(Given data):
-- ==== Sys2Proof/WellFormed.lean ====
section
/-!
DEFINITION. Sys2Proof/WellFormed.lean: which commands the module can meet: what the types of the operands leave open. A
meaning is total and answers an ill-formed command too; statements that need well-formedness say so.
-/

namespace Sys2Proof

open Machine

/-- An access is 1, 2, 4 or 8 bytes wide (R48). -/
def sizeOk (n : Nat) : Bool := n == 1 || n == 2 || n == 4 || n == 8

/-- What is read in a tick concerns parts the module has: 24 load switches, 4 supply groups, 4 analog outputs, 4 power
dies. -/
def tickInOk (x : TickIn) : Bool :=
  x.loads.all (fun e => decide (e.1 < 24)) && x.supplies.all (fun e => decide (e.1 < 4)) &&
  x.outputs.all (fun e => decide (e.1 < 4)) && x.dies.all (fun e => decide (e.1 < 4))

/-- A frame of a CAN bus (R368, ISO 11898-1): an identifier of 11 or 29 bits, a DLC of 4 bits, no remote frame in FD
format, BRS and ESI in FD format only, and as many data bytes as the DLC gives. -/
def canFrameOk (f : CanFrame) : Bool :=
  let n : Nat := if f.rtr then 0 else if f.dlc ≤ 8 then f.dlc else if !f.fdf then 8 else
    [12, 16, 20, 24, 32, 48, 64].getD (f.dlc - 9) 64
  decide (f.id < (if f.ide then 2 ^ 29 else 2 ^ 11)) && decide (f.dlc < 16) && !(f.fdf && f.rtr) &&
  (f.fdf || !(f.brs || f.esi)) && f.data.length == n

/-- At most one coil sample a microsecond, 10 in a tick (R226). -/
def valveObsOk : ValveObs → Bool
  | .coil l => decide (l.length ≤ 10)
  | .supply _ _ => true
  | .hold => true

/-- The chopped samples of a conversion period: 800 at most, each of two halves of 125 modulator samples (R281, R282). -/
def chopsOk (l : List Chop) : Bool :=
  decide (l.length ≤ 800) && l.all fun c => c.first.length == 125 && c.second.length == 125

/-- A primer image names 128 pages, 4 session keys of 32 bytes and 2 cores with at most 256 KiB each (R404, R426). -/
def imageOk (m : Image) : Bool :=
  m.sticky.all (fun p => decide (p < 256)) && decide (m.keys.length ≤ 4) && m.keys.all (fun k => k.length == 32) &&
  decide (m.cores.length ≤ 2) && m.cores.all (fun c => match c with | some b => decide (b.length ≤ 262144) | none => true)

/-- The checks, by command. -/
def Instr.wellFormed : Instr → Bool
  | .axisTick x => tickInOk x
  | .registerWrite _ n _ _ => sizeOk n
  | .registerReadRc _ n _ => sizeOk n
  | .imuRecord _ l => decide (l.length ≤ 15)
  | .valveObservation _ _ x => valveObsOk x
  | .canFrameReceived _ _ (.frame f) => canFrameOk f
  | .pcConversionEnd _ h l _ _ => chopsOk h && chopsOk l
  | .initCalEnd cur => decide (cur.length ≤ 33)
  | .gcResult _ _ l => decide (l.length ≤ 1024) && l.all fun e => decide (e.vs5.length ≤ 4)
  | .sbResponseEnd _ _ _ _ d => decide (d.length ≤ 256)
  | .spiErr c => c != 2 && c != 3 && c != 5
  | .bootDone a b => imageOk a && imageOk b
  | _ => true

end Sys2Proof
end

(What you should do): Each line above needs to be returned exactly as it is.

(Solution below):
-- ==== Sys2Proof/WellFormed.lean ====
section
/-!
DEFINITION. Sys2Proof/WellFormed.lean: which commands the module can meet: what the types of the operands leave open. A
meaning is total and answers an ill-formed command too; statements that need well-formedness say so.
-/

namespace Sys2Proof

open Machine

/-- An access is 1, 2, 4 or 8 bytes wide (R48). -/
def sizeOk (n : Nat) : Bool := n == 1 || n == 2 || n == 4 || n == 8

/-- What is read in a tick concerns parts the module has: 24 load switches, 4 supply groups, 4 analog outputs, 4 power
dies. -/
def tickInOk (x : TickIn) : Bool :=
  x.loads.all (fun e => decide (e.1 < 24)) && x.supplies.all (fun e => decide (e.1 < 4)) &&
  x.outputs.all (fun e => decide (e.1 < 4)) && x.dies.all (fun e => decide (e.1 < 4))

/-- A frame of a CAN bus (R368, ISO 11898-1): an identifier of 11 or 29 bits, a DLC of 4 bits, no remote frame in FD
format, BRS and ESI in FD format only, and as many data bytes as the DLC gives. -/
def canFrameOk (f : CanFrame) : Bool :=
  let n : Nat := if f.rtr then 0 else if f.dlc ≤ 8 then f.dlc else if !f.fdf then 8 else
    [12, 16, 20, 24, 32, 48, 64].getD (f.dlc - 9) 64
  decide (f.id < (if f.ide then 2 ^ 29 else 2 ^ 11)) && decide (f.dlc < 16) && !(f.fdf && f.rtr) &&
  (f.fdf || !(f.brs || f.esi)) && f.data.length == n

/-- At most one coil sample a microsecond, 10 in a tick (R226). -/
def valveObsOk : ValveObs → Bool
  | .coil l => decide (l.length ≤ 10)
  | .supply _ _ => true
  | .hold => true

/-- The chopped samples of a conversion period: 800 at most, each of two halves of 125 modulator samples (R281, R282). -/
def chopsOk (l : List Chop) : Bool :=
  decide (l.length ≤ 800) && l.all fun c => c.first.length == 125 && c.second.length == 125

/-- A primer image names 128 pages, 4 session keys of 32 bytes and 2 cores with at most 256 KiB each (R404, R426). -/
def imageOk (m : Image) : Bool :=
  m.sticky.all (fun p => decide (p < 256)) && decide (m.keys.length ≤ 4) && m.keys.all (fun k => k.length == 32) &&
  decide (m.cores.length ≤ 2) && m.cores.all (fun c => match c with | some b => decide (b.length ≤ 262144) | none => true)

/-- The checks, by command. -/
def Instr.wellFormed : Instr → Bool
  | .axisTick x => tickInOk x
  | .registerWrite _ n _ _ => sizeOk n
  | .registerReadRc _ n _ => sizeOk n
  | .imuRecord _ l => decide (l.length ≤ 15)
  | .valveObservation _ _ x => valveObsOk x
  | .canFrameReceived _ _ (.frame f) => canFrameOk f
  | .pcConversionEnd _ h l _ _ => chopsOk h && chopsOk l
  | .initCalEnd cur => decide (cur.length ≤ 33)
  | .gcResult _ _ l => decide (l.length ≤ 1024) && l.all fun e => decide (e.vs5.length ≤ 4)
  | .sbResponseEnd _ _ _ _ d => decide (d.length ≤ 256)
  | .spiErr c => c != 2 && c != 3 && c != 5
  | .bootDone a b => imageOk a && imageOk b
  | _ => true

end Sys2Proof
end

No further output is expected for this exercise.